## Directions for this task
Print the first line of the data below and every one after it, through the line containing "def State.carriesJob (s", exactly as written.

*** Begin section ***

/-- Links that fail at once (R303, R306): DOWN, event 0x0502 for each, and the jobs with a route over one. Causes as in R502. -/
def State.linksDown (s : State) (ps : List Nat) (cause : Nat) : State :=
  let s := (ps.foldl (fun s p => s.modPort p fun x => { x with linkFailures := satAdd 16 x.linkFailures 1 }) s).dropLinks ps .down
  ps.foldl (fun s p => (s.raise 0x0502 (p + (6 <<< 8) + (cause <<< 16))).routeLost p) s

/-- A link failure (R303, R306). -/
def State.linkDown (s : State) (p cause : Nat) : State := s.linksDown [p] cause

/-- Whether a port's SerDes runs: the module is READY and in no safe state (R415, R423, R424), the flue die's reference is there, and the
module is not in DEEP (R418). -/
def State.portRuns (s : State) (p : Nat) : Bool := s.pwr.life == .ready && !s.pwr.lost.contains (1 + p / 4) && s.pwr.current != 2

/-- Start training (R307): patterns on all four lanes, every lane afresh (R305). A port that cannot run stays DOWN. -/
def State.startTraining (s : State) (p : Nat) : State :=
  if s.portRuns p then (s.dropLink p .training).emit (.lanes p 1) else s.dropLink p .down

/-- Whether the port's link is in a state that has lanes trained. -/
def Port.linked (x : Port) : Bool := x.usable || x.st == .traverse || x.st == .quarantined

/-- Whether the port carries a route of an enabled job (R305). -/
def State.carriesJob (s : State) (p : Nat) : Bool := s.enabledCtxs.any fun c => s.carriesRoute c p

/-- The column "Enable or retrain" of R307. -/
def State.trainPort (s : State) (p : Nat) : State :=
  let x := s.port p
  if x.st = .training then s
  else if x.usable ∧ s.carriesJob p then s.raise 0x0509 (p + (1 <<< 8))
  else s.startTraining p

/-- The column "Disable" of R307. -/
def State.disablePort (s : State) (p : Nat) : State :=
  let x := s.port p
  if x.st = .disabled then s
  else if x.usable ∧ s.carriesJob p then s.raise 0x0509 (p + (2 <<< 8))
  else (s.dropLink p .disabled).emit (.lanes p 0)

def execPortEnable (p : Nat) (s : State) : Result := .next (if s.pwr.life ≠ .ready then s else s.trainPort p)
def execPortRetrain (p : Nat) (s : State) : Result := .next (if s.pwr.life ≠ .ready then s else s.trainPort p)
def execPortDisable (p : Nat) (s : State) : Result := .next (if s.pwr.life ≠ .ready then s else s.disablePort p)

/-- Number of lanes in a mask. -/
def laneCount (m : Nat) : Nat := ((List.range 4).filter fun i => m.testBit i).length

/-- Training ends with fewer than three lanes (R307). -/
def State.trainingFailed (s : State) (p lanes : Nat) : State := (s.dropLink p .down).raise 0x0505 (p + ((lanes % 16) <<< 8))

*** End section ***

## Result of the task
/-- Links that fail at once (R303, R306): DOWN, event 0x0502 for each, and the jobs with a route over one. Causes as in R502. -/
def State.linksDown (s : State) (ps : List Nat) (cause : Nat) : State :=
  let s := (ps.foldl (fun s p => s.modPort p fun x => { x with linkFailures := satAdd 16 x.linkFailures 1 }) s).dropLinks ps .down
  ps.foldl (fun s p => (s.raise 0x0502 (p + (6 <<< 8) + (cause <<< 16))).routeLost p) s

/-- A link failure (R303, R306). -/
def State.linkDown (s : State) (p cause : Nat) : State := s.linksDown [p] cause

/-- Whether a port's SerDes runs: the module is READY and in no safe state (R415, R423, R424), the flue die's reference is there, and the
module is not in DEEP (R418). -/
def State.portRuns (s : State) (p : Nat) : Bool := s.pwr.life == .ready && !s.pwr.lost.contains (1 + p / 4) && s.pwr.current != 2

/-- Start training (R307): patterns on all four lanes, every lane afresh (R305). A port that cannot run stays DOWN. -/
def State.startTraining (s : State) (p : Nat) : State :=
  if s.portRuns p then (s.dropLink p .training).emit (.lanes p 1) else s.dropLink p .down

/-- Whether the port's link is in a state that has lanes trained. -/
def Port.linked (x : Port) : Bool := x.usable || x.st == .traverse || x.st == .quarantined

/-- Whether the port carries a route of an enabled job (R305). -/
def State.carriesJob (s : State) (p : Nat) : Bool := s.enabledCtxs.any fun c => s.carriesRoute c p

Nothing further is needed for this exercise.